Parsing: (05) Parsing, Grammars and ASTs

Context Free Grammars, EBNF, and Abstract Syntax Trees

More on Parsing:

https://ucsb-cs56-pconrad.github.io/tutorials/parsing_05_parsing_grammars_and_asts

Acknowledgments: this series or articles is joint work, a collaboration between Kyle Dewey and Phill Conrad.

Parsing

Parsing involves recognizing structures that are made up of tokens. These structures can be large, and they may even be recursively defined (as with if-else statements). Such structures are usually referred to as Abstract Syntax Trees (ASTs). A breakdown of this term follows:

To better understand what an AST is, consider the following example. This shows an AST which resulted from parsing the tokens 1, +, 2:

1+2

As shown, + forms the root of the tree, and it has the child nodes 1 and 2. Each of these is a leaf, which makes sense considering that integer constants simply evaluate to themselves without any other bits of code getting involved.

A more complex example is shown below, which uses the tokens from our running example. The actual tokens have been repeated below for convenience.

         
if ( x > 7
) { foo = 10
; } else { System
. err . println (
"FIX THIS CODE" ) ; }  

parsing_example

As shown in the above example, parsing takes operator precedence into account.
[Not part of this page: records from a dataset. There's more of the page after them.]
-- ==== Sys2Proof/Machine/Stream.lean ====
section
/-! DEFINITION. The keystream as a function of the key, nonce, counter and round count (R77, R82): what the cursor and
the counter say about the bytes still to come. No step reads this file; claims about READ and XOR are stated in it. -/

namespace Sys2Proof.Machine

/-- The block counter of an engine (R17). -/
def Engine.ctr (e : Engine) : BitVec 64 := Matrix.ctr e.m

/-- The 64 bytes of the block at index `n`: `block(m with counter n, roundCount)`, serialised (R77, R78). -/
def Engine.blockBytes (e : Engine) (n : BitVec 64) : BlockBytes :=
  serialise (block (Matrix.withCtr e.m n) e.roundCount)

/-- Keystream byte `p`, taken modulo 2^70: byte `p mod 64` of block `p div 64` (R82). -/
def Engine.keystreamByte (e : Engine) (p : Nat) : Byte :=
  (e.blockBytes (BitVec.ofNat 64 (p % 2 ^ 70 / 64)))[p % 64]'(Nat.mod_lt _ (by decide))

/-- The stream position `64 * ctr + cursor - 64`, modulo 2^70 (R82). -/
def Engine.streamPos (e : Engine) : Nat := (64 * e.ctr.toNat + e.cursor.val + (2 ^ 70 - 64)) % 2 ^ 70

/-- How many bytes KSBYTE can still serve: the rest of the buffer, and, unless the counter has wrapped, the blocks
from `ctr` to 2^64 - 1 (R79, R80, R81). -/
def Engine.bytesLeft (e : Engine) : Nat :=
  (64 - e.cursor.val) + if e.exhausted then 0 else 64 * (2 ^ 64 - e.ctr.toNat)

/-- The `j`-th byte KSBYTE will serve from here: the rest of the buffer, then the blocks from `ctr` on (R81). -/
def Engine.upcomingByte (e : Engine) (j : Nat) : Byte :=
  if h : e.cursor.val + j < 64 then e.outbuf[e.cursor.val + j]
  else
    (e.blockBytes (e.ctr + BitVec.ofNat 64 ((e.cursor.val + j - 64) / 64)))[(e.cursor.val + j) % 64]'(
      Nat.mod_lt _ (by decide))

/-- How many times NEXT runs while `c` more bytes are served: refill is lazy (R81). -/
def Engine.refills (e : Engine) (c : Nat) : Nat := (e.cursor.val + c - 1) / 64

/-- The engine after `c` more bytes have been served, `c` ≤ `bytesLeft` (R79, R80, R81): one NEXT per refill, the
buffer the block of the last one, and `exhausted` set if a refill took the counter past 2^64 - 1. -/
def Engine.afterBytes (e : Engine) (c : Nat) : Engine :=
  { e with
    m := Matrix.withCtr e.m (e.ctr + BitVec.ofNat 64 (e.refills c))
    outbuf := if e.refills c = 0 then e.outbuf else e.blockBytes (e.ctr + BitVec.ofNat 64 (e.refills c) - 1)
    cursor := ⟨e.cursor.val + c - 64 * e.refills c, by simp only [Engine.refills]; omega⟩
    exhausted := e.exhausted || (e.refills c != 0 && e.ctr.toNat + e.refills c == 2 ^ 64) }

end Sys2Proof.Machine
end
Specifically, the parser knew to parse System.err.println(...) effectively as (System.err).println(...), as opposed ot the invalid System.(err.println(...)).

Parsing: turn sequence of tokens into an AST

In parsing, we turn a sequence of tokens into an Abstract Syntax Tree (AST).

For example, 2+3*5 starts as sequence of five characters. Or, if there is whitespace, perhaps 9 characters: 2 + 3 * 5

We then turn it into a sequence of tokens:

This is still not parsing.

A parser typically has two jobs.

Here’s an AST for 2+3*5. Note how the tree reflects the operator precedence.

Now lets dive into how a parser works with a grammar to check syntax and produce an AST.

Parsing: Grammars

Grammars are expressions of the rules of a language. A particular kind of grammar is called a “context-free grammar (CFG), and that’s the kind we are going to need to do parsing.

We won’t give a formal definition of what a CFG is since that’s a topic for CMPSC138. Instead, we’ll provide a “good enough” definition for what we’ll be doing with CFGs in this course. We’ll mostly do that by just giving examples, and explaining how to use those examples, rather than dwelling too much in the theory. You’ll get plenty of the theory in CMPSC138, CMPSC160 and CMPSC162.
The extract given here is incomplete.